Mindful Monday #5: Speak Grace

Anyone who knows me is aware that I have a quick wit and I like to joke around with people. Generally I’m not hurtful, although I have been hurtful. Generally I know when to hold my tongue, however I have spoken when I should have kept silent. Generally I know when to quit, but I have crossed that line.

There was a time when I had little restraint. Words were long out of my mouth before I realized they were best held back. James tells us that, “if anyone does not stumble in what he says, he is a perfect man, able also to bridle his whole body” (James 3:2, ESV). And further, “How great a forest is set ablaze by such a small fire! And the tongue is a fire, a world of unrighteousness. The tongue is set among our members, staining the whole body, setting on fire the entire course of life, and set on fire by hell…. From the same mouth come blessing and cursing. My brothers, these things ought not to be so” (James 3:5-6, 10, ESV). James 3:1-12 deserves to be read as one unit; I encourage you to take a moment to read it.

While James emphasized the power of the tongue for destruction, clearly delineating the mess it leaves in its wake, Paul gives us some direction: “Let no unwholesome word proceed from your mouth, but only such a word as is good for edification according to the need of the moment, so that it will give grace to those who hear” (Ephesians 4:29, NASB emphasis mine).

I think we tend to have considerably more restraint with regards to our speech with strangers and acquaintances. It makes sense that we do for those are the ones whose reaction we can’t accurately gauge. And it’s a good thing, too! The way we treat people will shape their view of Christ and the Church.

I imagine it works similarly to the black light in all of the crime shows on television. The black light reveals a lot of bad things as the crime scene people look for clues to catch the bad guy. The person we don’t know is walking around shining a black light on the church. When we speak “unwholesome words,” we take on a strange and condemning glow.

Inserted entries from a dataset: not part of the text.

@[simp] theorem State.setCmt_now (s : State) (b : CmtBlk) (c : CmtSt) : (s.setCmt b c).now = s.now := rfl
@[simp] theorem State.setCmt_fresh (s : State) (b : CmtBlk) (c : CmtSt) : (s.setCmt b c).fresh = s.fresh := rfl
@[simp] theorem State.setCmt_stg (s : State) (b : CmtBlk) (c : CmtSt) : (s.setCmt b c).stg = s.stg := rfl
@[simp] theorem State.setCmt_act (s : State) (b : CmtBlk) (c : CmtSt) : (s.setCmt b c).act = s.act := rfl
@[simp] theorem State.setCmt_ctr (s : State) (b : CmtBlk) (c : CmtSt) : (s.setCmt b c).ctr = s.ctr := rfl
@[simp] theorem State.setCmt_cmts (s : State) (b : CmtBlk) (c : CmtSt) : (s.setCmt b c).cmts = Assoc.putD CmtSt.reset (cmtKey b) c s.cmts := rfl
@[simp] theorem State.setCmt_glb (s : State) (b : CmtBlk) (c : CmtSt) : (s.setCmt b c).glb = s.glb := rfl
@[simp] theorem State.setCmt_md (s : State) (b : CmtBlk) (c : CmtSt) : (s.setCmt b c).md = s.md := rfl
@[simp] theorem State.setCmt_tb (s : State) (b : CmtBlk) (c : CmtSt) : (s.setCmt b c).tb = s.tb := rfl
@[simp] theorem State.setCmt_tac (s : State) (b : CmtBlk) (c : CmtSt) : (s.setCmt b c).tac = s.tac := rfl
@[simp] theorem State.setCmt_tin (s : State) (b : CmtBlk) (c : CmtSt) : (s.setCmt b c).tin = s.tin := rfl
@[simp] theorem State.setCmt_ref (s : State) (b : CmtBlk) (c : CmtSt) : (s.setCmt b c).ref = s.ref := rfl
@[simp] theorem State.setCmt_srv (s : State) (b : CmtBlk) (c : CmtSt) : (s.setCmt b c).srv = s.srv := rfl
@[simp] theorem State.setCmt_out (s : State) (b : CmtBlk) (c : CmtSt) : (s.setCmt b c).out = s.out := rfl
@[simp] theorem State.setCmt_gns (s : State) (b : CmtBlk) (c : CmtSt) : (s.setCmt b c).gns = s.gns := rfl
@[simp] theorem State.setCmt_ports (s : State) (b : CmtBlk) (c : CmtSt) : (s.setCmt b c).ports = s.ports := rfl
@[simp] theorem State.setCmt_wv (s : State) (b : CmtBlk) (c : CmtSt) : (s.setCmt b c).wv = s.wv := rfl
@[simp] theorem State.setCmt_ptp (s : State) (b : CmtBlk) (c : CmtSt) : (s.setCmt b c).ptp = s.ptp := rfl
@[simp] theorem State.setCmt_hif (s : State) (b : CmtBlk) (c : CmtSt) : (s.setCmt b c).hif = s.hif := rfl
@[simp] theorem State.setCmt_pke (s : State) (b : CmtBlk) (c : CmtSt) : (s.setCmt b c).pke = s.pke := rfl
@[simp] theorem State.setCmt_fmu (s : State) (b : CmtBlk) (c : CmtSt) : (s.setCmt b c).fmu = s.fmu := rfl
@[simp] theorem State.setCmt_mgt (s : State) (b : CmtBlk) (c : CmtSt) : (s.setCmt b c).mgt = s.mgt := rfl
@[simp] theorem State.setCmt_pmc (s : State) (b : CmtBlk) (c : CmtSt) : (s.setCmt b c).pmc = s.pmc := rfl
@[simp] theorem State.setCmt_cfg (s : State) (b : CmtBlk) (c : CmtSt) : (s.setCmt b c).cfg = s.cfg := rfl
@[simp] theorem State.setCmt_fe (s : State) (b : CmtBlk) (c : CmtSt) : (s.setCmt b c).fe = s.fe := rfl
@[simp] theorem State.setCmt_lat (s : State) (b : CmtBlk) (c : CmtSt) : (s.setCmt b c).lat = s.lat := rfl
@[simp] theorem State.setCmt_userRead (s : State) (b : CmtBlk) (c : CmtSt) : (s.setCmt b c).userRead = s.userRead := rfl
@[simp] theorem State.setCmt_jtag (s : State) (b : CmtBlk) (c : CmtSt) : (s.setCmt b c).jtag = s.jtag := rfl
@[simp] theorem State.setCmt_pending (s : State) (b : CmtBlk) (c : CmtSt) : (s.setCmt b c).pending = s.pending := rfl

@[simp] theorem State.setLat_now (s : State) (p : Path) (f : Latches → Latches) : (s.setLat p f).now = s.now := rfl
@[simp] theorem State.setLat_fresh (s : State) (p : Path) (f : Latches → Latches) : (s.setLat p f).fresh = s.fresh := rfl
@[simp] theorem State.setLat_stg (s : State) (p : Path) (f : Latches → Latches) : (s.setLat p f).stg = s.stg := rfl
@[simp] theorem State.setLat_act (s : State) (p : Path) (f : Latches → Latches) : (s.setLat p f).act = s.act := rfl
@[simp] theorem State.setLat_ctr (s : State) (p : Path) (f : Latches → Latches) : (s.setLat p f).ctr = s.ctr := rfl
@[simp] theorem State.setLat_cmts (s : State) (p : Path) (f : Latches → Latches) : (s.setLat p f).cmts = s.cmts := rfl
@[simp] theorem State.setLat_glb (s : State) (p : Path) (f : Latches → Latches) : (s.setLat p f).glb = s.glb := rfl
@[simp] theorem State.setLat_md (s : State) (p : Path) (f : Latches → Latches) : (s.setLat p f).md = s.md := rfl
@[simp] theorem State.setLat_tb (s : State) (p : Path) (f : Latches → Latches) : (s.setLat p f).tb = s.tb := rfl
@[simp] theorem State.setLat_tac (s : State) (p : Path) (f : Latches → Latches) : (s.setLat p f).tac = s.tac := rfl
@[simp] theorem State.setLat_tin (s : State) (p : Path) (f : Latches → Latches) : (s.setLat p f).tin = s.tin := rfl
@[simp] theorem State.setLat_ref (s : State) (p : Path) (f : Latches → Latches) : (s.setLat p f).ref = s.ref := rfl
@[simp] theorem State.setLat_srv (s : State) (p : Path) (f : Latches → Latches) : (s.setLat p f).srv = s.srv := rfl
@[simp] theorem State.setLat_out (s : State) (p : Path) (f : Latches → Latches) : (s.setLat p f).out = s.out := rfl
@[simp] theorem State.setLat_gns (s : State) (p : Path) (f : Latches → Latches) : (s.setLat p f).gns = s.gns := rfl
@[simp] theorem State.setLat_ports (s : State) (p : Path) (f : Latches → Latches) : (s.setLat p f).ports = s.ports := rfl
@[simp] theorem State.setLat_wv (s : State) (p : Path) (f : Latches → Latches) : (s.setLat p f).wv = s.wv := rfl
@[simp] theorem State.setLat_ptp (s : State) (p : Path) (f : Latches → Latches) : (s.setLat p f).ptp = s.ptp := rfl
@[simp] theorem State.setLat_hif (s : State) (p : Path) (f : Latches → Latches) : (s.setLat p f).hif = s.hif := rfl
@[simp] theorem State.setLat_pke (s : State) (p : Path) (f : Latches → Latches) : (s.setLat p f).pke = s.pke := rfl
@[simp] theorem State.setLat_fmu (s : State) (p : Path) (f : Latches → Latches) : (s.setLat p f).fmu = s.fmu := rfl
@[simp] theorem State.setLat_mgt (s : State) (p : Path) (f : Latches → Latches) : (s.setLat p f).mgt = s.mgt := rfl
@[simp] theorem State.setLat_pmc (s : State) (p : Path) (f : Latches → Latches) : (s.setLat p f).pmc = s.pmc := rfl
@[simp] theorem State.setLat_cfg (s : State) (p : Path) (f : Latches → Latches) : (s.setLat p f).cfg = s.cfg := rfl
@[simp] theorem State.setLat_fe (s : State) (p : Path) (f : Latches → Latches) : (s.setLat p f).fe = s.fe := rfl
@[simp] theorem State.setLat_lat (s : State) (p : Path) (f : Latches → Latches) : (s.setLat p f).lat = updAt s.lat (pathIx p) f := rfl
@[simp] theorem State.setLat_userRead (s : State) (p : Path) (f : Latches → Latches) : (s.setLat p f).userRead = s.userRead := rfl
@[simp] theorem State.setLat_jtag (s : State) (p : Path) (f : Latches → Latches) : (s.setLat p f).jtag = s.jtag := rfl
@[simp] theorem State.setLat_pending (s : State) (p : Path) (f : Latches → Latches) : (s.setLat p f).pending = s.pending := rfl

@[simp] theorem State.setBw_now (s : State) (n : Nat) (f : BwSt → BwSt) : (s.setBw n f).now = s.now := rfl
@[simp] theorem State.setBw_fresh (s : State) (n : Nat) (f : BwSt → BwSt) : (s.setBw n f).fresh = s.fresh := rfl
@[simp] theorem State.setBw_stg (s : State) (n : Nat) (f : BwSt → BwSt) : (s.setBw n f).stg = s.stg := rfl
@[simp] theorem State.setBw_act (s : State) (n : Nat) (f : BwSt → BwSt) : (s.setBw n f).act = s.act := rfl
@[simp] theorem State.setBw_ctr (s : State) (n : Nat) (f : BwSt → BwSt) : (s.setBw n f).ctr = s.ctr := rfl
@[simp] theorem State.setBw_cmts (s : State) (n : Nat) (f : BwSt → BwSt) : (s.setBw n f).cmts = s.cmts := rfl
@[simp] theorem State.setBw_glb (s : State) (n : Nat) (f : BwSt → BwSt) : (s.setBw n f).glb = s.glb := rfl
@[simp] theorem State.setBw_md (s : State) (n : Nat) (f : BwSt → BwSt) : (s.setBw n f).md = s.md := rfl
@[simp] theorem State.setBw_tb (s : State) (n : Nat) (f : BwSt → BwSt) : (s.setBw n f).tb = s.tb := rfl
@[simp] theorem State.setBw_tac (s : State) (n : Nat) (f : BwSt → BwSt) : (s.setBw n f).tac = s.tac := rfl
@[simp] theorem State.setBw_tin (s : State) (n : Nat) (f : BwSt → BwSt) : (s.setBw n f).tin = s.tin := rfl
@[simp] theorem State.setBw_ref (s : State) (n : Nat) (f : BwSt → BwSt) : (s.setBw n f).ref = s.ref := rfl
@[simp] theorem State.setBw_srv (s : State) (n : Nat) (f : BwSt → BwSt) : (s.setBw n f).srv = s.srv := rfl
@[simp] theorem State.setBw_out (s : State) (n : Nat) (f : BwSt → BwSt) : (s.setBw n f).out = s.out := rfl
@[simp] theorem State.setBw_gns (s : State) (n : Nat) (f : BwSt → BwSt) : (s.setBw n f).gns = s.gns := rfl
@[simp] theorem State.setBw_ports (s : State) (n : Nat) (f : BwSt → BwSt) : (s.setBw n f).ports = s.ports := rfl
@[simp] theorem State.setBw_wv (s : State) (n : Nat) (f : BwSt → BwSt) : (s.setBw n f).wv = s.wv := rfl
@[simp] theorem State.setBw_ptp (s : State) (n : Nat) (f : BwSt → BwSt) : (s.setBw n f).ptp = s.ptp := rfl
@[simp] theorem State.setBw_hif (s : State) (n : Nat) (f : BwSt → BwSt) : (s.setBw n f).hif = s.hif := rfl
@[simp] theorem State.setBw_pke (s : State) (n : Nat) (f : BwSt → BwSt) : (s.setBw n f).pke = s.pke := rfl
@[simp] theorem State.setBw_fmu (s : State) (n : Nat) (f : BwSt → BwSt) : (s.setBw n f).fmu = s.fmu := rfl
@[simp] theorem State.setBw_mgt (s : State) (n : Nat) (f : BwSt → BwSt) : (s.setBw n f).mgt = s.mgt := rfl
@[simp] theorem State.setBw_pmc (s : State) (n : Nat) (f : BwSt → BwSt) : (s.setBw n f).pmc = updAt s.pmc n f := rfl
@[simp] theorem State.setBw_cfg (s : State) (n : Nat) (f : BwSt → BwSt) : (s.setBw n f).cfg = s.cfg := rfl
@[simp] theorem State.setBw_fe (s : State) (n : Nat) (f : BwSt → BwSt) : (s.setBw n f).fe = s.fe := rfl
@[simp] theorem State.setBw_lat (s : State) (n : Nat) (f : BwSt → BwSt) : (s.setBw n f).lat = s.lat := rfl
@[simp] theorem State.setBw_userRead (s : State) (n : Nat) (f : BwSt → BwSt) : (s.setBw n f).userRead = s.userRead := rfl
@[simp] theorem State.setBw_jtag (s : State) (n : Nat) (f : BwSt → BwSt) : (s.setBw n f).jtag = s.jtag := rfl
@[simp] theorem State.setBw_pending (s : State) (n : Nat) (f : BwSt → BwSt) : (s.setBw n f).pending = s.pending := rfl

While we hold back with those we don’t know, the opposite is true for friends and family. We can easily get carried away and absolutely destroy them. An insult from a stranger rolls more easily off our shoulders. The same words from someone we care about can be devastating.

We “are the salt of the earth, but if the salt has lost its taste, how shall its saltiness be restored? It is no longer good for anything except to be thrown out and trampled under people’s feet” (Matthew 5:13, ESV). We need to know when to speak, and learn to keep silent when words can hurt. “A fool gives full vent to his spirit, but a wise man quietly holds it back” (Proverbs 29:11, ESV).

We need our words to be seasoning in the lives of those around us. Stranger. Friend. Family. We need our words to “give grace to those who hear.”